At that moment the boys came loping around the end of the stable, riding loose and in no great hurry.
"Show's over," Tony bellowed, with possibly a shade of mean triumph in his voice—for Bud's benefit. "Bat and Ed, they're down there in the pasture deader'n last year. That Mex and ole Palmer's about all there is left to hang, and we glommed the Mex and Jelly's got Palmer. Bud, you might as well gwan home. Us boys have wound things up for yuh."
"Yes? Did you get the money back?" Bud was young enough and human enough to take that fling at them.
"Oh, no-o—but that's a mere detail. We ain't come to that yet." Tony's manner was still charged with triumph.
"Say, who shot Bat an' Ed White?" Gelle's mind pounced upon the one puzzling point in the affair. "You fellers didn't. There wasn't a shot fired after you boys passed the house."
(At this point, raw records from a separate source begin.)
-- ==== Sys2Proof/Laws/KeepsGuardCmds.lean ====
section
/-! SUPPORT. `Keeps` of the operations and meanings of Machine/GuardCmds.lean. -/

set_option Elab.async false

set_option linter.unusedTactic false
set_option linter.unreachableTactic false

namespace Sys2Proof.Machine

theorem keeps_execTslFrame {msk : Nat} {s₀ s : State} (dt : Nat) (bytes : List Byte) (hk : Keeps msk s₀ (advance dt s))
    (hm : Sub 0x6E300C092 msk := by first | assumption | (apply Sub.of; assumption; rfl)) :
    KeepsA msk s₀ (execTslFrame dt bytes s) := by
  unfold execTslFrame
  repeat' first
    | (with_reducible refine KeepsA.next ?_) | (with_reducible assumption)
    | ((with_reducible refine Sub.of hm ?_); exact rfl) | (with_reducible refine Keeps.ite ?_ ?_)
    | (with_reducible apply keeps_tslFrameEnds)
    | (fail_if_no_progress ((with_reducible refine Keeps.upd ?_ ?_ ?_ ?_ ?_ ?_ ?_ ?_ ?_ ?_ ?_ ?_ ?_ ?_ ?_ ?_ ?_ ?_ ?_ ?_ ?_ ?_ ?_ ?_ ?_ ?_ ?_ ?_ ?_ ?_ ?_) <;> first | exact Or.inl (Sub.of hm rfl) | with_reducible exact Or.inr rfl | skip))
    | (fail_if_no_progress extract_lets) | split | (refine Keeps.snd (by assumption) ?_)
    | (refine Keeps.fst (by assumption) ?_) | (refine Keeps.snd2 (by assumption) ?_) | (dsimp only)
    | (dsimp +zetaDelta only)

theorem keeps_tslStale {msk : Nat} {s₀ s : State} (hk : Keeps msk s₀ s)
    (hm : Sub 0x8080 msk := by first | assumption | (apply Sub.of; assumption; rfl)) :
    Keeps msk s₀ (tslStale s) := by
  unfold tslStale
  repeat' first
    | (with_reducible assumption) | ((with_reducible refine Sub.of hm ?_); exact rfl)
    | (with_reducible refine Keeps.ite ?_ ?_) | (with_reducible apply keeps_post)
    | (with_reducible apply keeps_State_modTsl)
    | (fail_if_no_progress ((with_reducible refine Keeps.upd ?_ ?_ ?_ ?_ ?_ ?_ ?_ ?_ ?_ ?_ ?_ ?_ ?_ ?_ ?_ ?_ ?_ ?_ ?_ ?_ ?_ ?_ ?_ ?_ ?_ ?_ ?_ ?_ ?_ ?_ ?_) <;> first | exact Or.inl (Sub.of hm rfl) | with_reducible exact Or.inr rfl | skip))
    | (fail_if_no_progress extract_lets) | split | (refine Keeps.snd (by assumption) ?_)
    | (refine Keeps.fst (by assumption) ?_) | (refine Keeps.snd2 (by assumption) ?_) | (dsimp only)
    | (dsimp +zetaDelta only)

theorem keeps_execTslStaleTimeout {msk : Nat} {s₀ s : State} (dt : Nat) (hk : Keeps msk s₀ (advance dt s))
    (hm : Sub 0x8080 msk := by first | assumption | (apply Sub.of; assumption; rfl)) :
    KeepsA msk s₀ (execTslStaleTimeout dt s) := by
  unfold execTslStaleTimeout
  repeat' first
    | (with_reducible refine KeepsA.next ?_) | (with_reducible assumption)
    | ((with_reducible refine Sub.of hm ?_); exact rfl) | (with_reducible refine Keeps.ite ?_ ?_)
    | (with_reducible apply keeps_tslStale)
    | (fail_if_no_progress ((with_reducible refine Keeps.upd ?_ ?_ ?_ ?_ ?_ ?_ ?_ ?_ ?_ ?_ ?_ ?_ ?_ ?_ ?_ ?_ ?_ ?_ ?_ ?_ ?_ ?_ ?_ ?_ ?_ ?_ ?_ ?_ ?_ ?_ ?_) <;> first | exact Or.inl (Sub.of hm rfl) | with_reducible exact Or.inr rfl | skip))
    | (fail_if_no_progress extract_lets) | split | (refine Keeps.snd (by assumption) ?_)
    | (refine Keeps.fst (by assumption) ?_) | (refine Keeps.snd2 (by assumption) ?_) | (dsimp only)
    | (dsimp +zetaDelta only)

theorem keeps_tslLoss {msk : Nat} {s₀ s : State} (hk : Keeps msk s₀ s)
    (hm : Sub 0x8080 msk := by first | assumption | (apply Sub.of; assumption; rfl)) :
    Keeps msk s₀ (tslLoss s) := by
  unfold tslLoss
  repeat' first
    | (with_reducible assumption) | ((with_reducible refine Sub.of hm ?_); exact rfl)
    | (with_reducible refine Keeps.ite ?_ ?_) | (with_reducible apply keeps_post)
    | (with_reducible apply keeps_State_modTsl)
    | (fail_if_no_progress ((with_reducible refine Keeps.upd ?_ ?_ ?_ ?_ ?_ ?_ ?_ ?_ ?_ ?_ ?_ ?_ ?_ ?_ ?_ ?_ ?_ ?_ ?_ ?_ ?_ ?_ ?_ ?_ ?_ ?_ ?_ ?_ ?_ ?_ ?_) <;> first | exact Or.inl (Sub.of hm rfl) | with_reducible exact Or.inr rfl | skip))
    | (fail_if_no_progress extract_lets) | split | (refine Keeps.snd (by assumption) ?_)
    | (refine Keeps.fst (by assumption) ?_) | (refine Keeps.snd2 (by assumption) ?_) | (dsimp only)
    | (dsimp +zetaDelta only)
"Why—we figured they shot each other. Bat's gun was still smokin' when we got there, and Ed's gun was warm. Bat had fired three shots and Ed White two—"
"Yeah? Who fired them other four or five shots? I counted nine er ten, I wasn't shore which. How many 'd you hear, Snowball?"
Sam had just arrived, puffing from haste and excitement.
"Jes' what yo'all heah, Mist' Meddalahk, yessuh. Me, Ah doan' count good nohow, but Ah's shuah Ah huhd shootin' lak dey nevah would run outa bullits. Ah counts mighty slow, but Ah huhd jes' as many as what yo'all huhd."
"Sounded like more than five to me," Bob Leverett declared, now that the subject was opened. "More like about four guns in action than two; three, anyway. Reckon there's more in the gang that we don't know about?"